__Your task__: Taking the data below line by line, count those that include the word "ofNat" and report the number alone.

:::::

theorem met_VolleyArming :
    (∃ (s : State) (a : BitVec 26), let x := a.toNat / 4 * 4; let i := (x - 0x800000) / 4; 0x800000 ≤ x ∧ x < 0xC00000 ∧ s.chip.get (VOL_Q_STATUS_STATE (i / 16384)) = 1 ∧ s.chip.get (VOL_Q_STATUS_BUSY (i / 16384)) = 0) ∧
    (∃ (s : State) (a : BitVec 26), let x := a.toNat / 4 * 4; let i := (x - 0x800000) / 4; 0x800000 ≤ x ∧ x < 0xC00000 ∧ (s.chip.get (VOL_Q_STATUS_STATE (i / 16384)) ≠ 1 ∨ s.chip.get (VOL_Q_STATUS_BUSY (i / 16384)) = 1)) ∧
    (∃ (s : State) (q : Fin 64) (a : BitVec 26), let st := s.chip.get (VOL_Q_STATUS_STATE q); let x := a.toNat / 4 * 4; x = VOL_Q_HDR q ∧ st = 1 ∧ s.chip.get (VOL_Q_STATUS_BUSY q) = 0) ∧
    (∃ (s : State) (q : Fin 64) (a : BitVec 26), let st := s.chip.get (VOL_Q_STATUS_STATE q); let x := a.toNat / 4 * 4; x = VOL_Q_HDR q ∧ st ≠ 1) ∧
    (∃ (s : State) (q : Fin 64), let r := s.chip.vol q; s.chip.volTurn q = true ∧ r.verdict = 0 ∧ s.chip.segments = none) ∧
    (∃ (s : State) (q : Fin 64), let r := s.chip.vol q; s.chip.volTurn q = true ∧ (r.verdict = 8 ∨ r.verdict = 9)) ∧
    (∃ (s : State) (q : Fin 64), let r := s.chip.vol q; s.chip.volTurn q = true ∧ (r.verdict = 8 ∨ r.verdict = 9)) ∧
    (∃ (s : State) (d : Fin 8) (q : Fin 64), let st := s.chip.get (VOL_Q_STATUS_STATE q); s.chip.inService d = true ∧ (st = 2 ∨ st = 3) ∧ s.chip.volNext d q = true) ∧
    (∃ (s : State) (d : Fin 8) (q : Fin 64), let st := s.chip.get (VOL_Q_STATUS_STATE q); let r := s.chip.vol q; s.chip.inService d = true ∧ (st = 2 ∨ st = 3) ∧ maskBit r.got d = true ∧ s.chip.armPast q = false) ∧
    (∃ (s : State) (d : Fin 8) (q : Fin 64), let r := s.chip.vol q; s.chip.inService d = true ∧ r.goSent = true) ∧
    (∃ (s : State) (d : Fin 8) (q : Fin 64), let r := s.chip.vol q; s.chip.inService d = true ∧ r.abortSent = true) ∧
    (∃ (s : State) (d : Fin 8) (q : Fin 64), let r := s.chip.vol q; s.chip.inService d = true ∧ (r.goSent = true ∨ r.abortSent = true) ∧ maskBit r.acks d = false) ∧
    (∃ (s : State) (q : Fin 64) (t : Nat), let st := s.chip.get (VOL_Q_STATUS_STATE q); let r := s.chip.vol q; let dies := s.chip.get (VOL_Q_ARM_DIES q); let now := s.chip.get PKG_TICK_NUM_TICK * s.chip.tickNs + t; let missed := decide (s.chip.get (VOL_Q_APPLY_TICK_TICK q) * s.chip.tickNs + s.chip.tickNs < now + 20000); (st = 2 ∨ st = 3) ∧ r.goSent = false ∧ s.chip.leaseStopped 0 = false ∧ s.chip.inService s.chip.captain = true ∧ s.chip.get (VOL_Q_APPLY_TICK_TICK q) * s.chip.tickNs ≤ now + 20000 ∧ s.chip.inServiceDies.all (fun e => maskBit dies e) = true ∧ missed = false) ∧
    (∃ (s : State) (q : Fin 64) (t : Nat), let st := s.chip.get (VOL_Q_STATUS_STATE q); let r := s.chip.vol q; let dies := s.chip.get (VOL_Q_ARM_DIES q); let now := s.chip.get PKG_TICK_NUM_TICK * s.chip.tickNs + t; let missed := decide (s.chip.get (VOL_Q_APPLY_TICK_TICK q) * s.chip.tickNs + s.chip.tickNs < now + 20000); (st = 2 ∨ st = 3) ∧ r.goSent = false ∧ s.chip.leaseStopped 0 = false ∧ s.chip.inService s.chip.captain = true ∧ s.chip.get (VOL_Q_APPLY_TICK_TICK q) * s.chip.tickNs ≤ now + 20000 ∧ (s.chip.inServiceDies.all (fun e => maskBit dies e) = false ∨ missed = true)) :=
  ⟨⟨mk (pk [(VOL_Q_STATUS_STATE 63, 1)]), 0xBFFFFF#26, by dsimp only; decide +kernel⟩,
   ⟨mk (pk []), 0x800000#26, by dsimp only; decide +kernel⟩,
   ⟨mk (pk [(VOL_Q_STATUS_STATE 63, 1)]), 63, BitVec.ofNat 26 (VOL_Q_HDR 63), by dsimp only; decide +kernel⟩,
   ⟨mk (pk [(VOL_Q_STATUS_STATE 63, 2)]), 63, BitVec.ofNat 26 (VOL_Q_HDR 63), by dsimp only; decide +kernel⟩,
   ⟨mk (pk [(VOL_Q_STATUS_STATE 63, 1), (VOL_Q_STATUS_BUSY 63, 1), (VOL_Q_SEQ_SEQ 63, 1)]), 63, by dsimp only; decide +kernel⟩,
   ⟨mk ((pk [(VOL_Q_STATUS_STATE 63, 1), (VOL_Q_STATUS_BUSY 63, 1)]).modVol 63 (fun r => { r with verdict := 8 })), 63, by dsimp only; decide +kernel⟩,
   ⟨mk ((pk [(VOL_Q_STATUS_STATE 63, 1), (VOL_Q_STATUS_BUSY 63, 1)]).modVol 63 (fun r => { r with verdict := 9 })), 63, by dsimp only; decide +kernel⟩,
   ⟨mk (pk [(VOL_Q_STATUS_STATE 63, 3)]), 0, 63, by dsimp only; decide +kernel⟩,
   ⟨mk ((pk [(VOL_Q_STATUS_STATE 63, 2), (VOL_Q_APPLY_TICK_TICK 63, 4020)]).modVol 63 (fun r => { r with got := 1 })), 0, 63, by dsimp only; decide +kernel⟩,
   ⟨mk ((pk []).modVol 63 (fun r => { r with goSent := true })), 0, 63, by dsimp only; decide +kernel⟩,
   ⟨mk ((pk []).modVol 63 (fun r => { r with abortSent := true })), 0, 63, by dsimp only; decide +kernel⟩,
   ⟨mk ((pk []).modVol 63 (fun r => { r with abortSent := true, acks := 2 })), 0, 63, by dsimp only; decide +kernel⟩,
   ⟨mk (pk [(VOL_Q_STATUS_STATE 63, 2), (VOL_Q_APPLY_TICK_TICK 63, 4020), (VOL_Q_ARM_DIES 63, 3)]), 63, 0, by dsimp only; decide +kernel⟩,
   ⟨mk (pk [(VOL_Q_STATUS_STATE 63, 2), (VOL_Q_APPLY_TICK_TICK 63, 4002), (VOL_Q_ARM_DIES 63, 1)]), 63, 0, by dsimp only; decide +kernel⟩⟩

:::::

__Answer for this exercise__: 2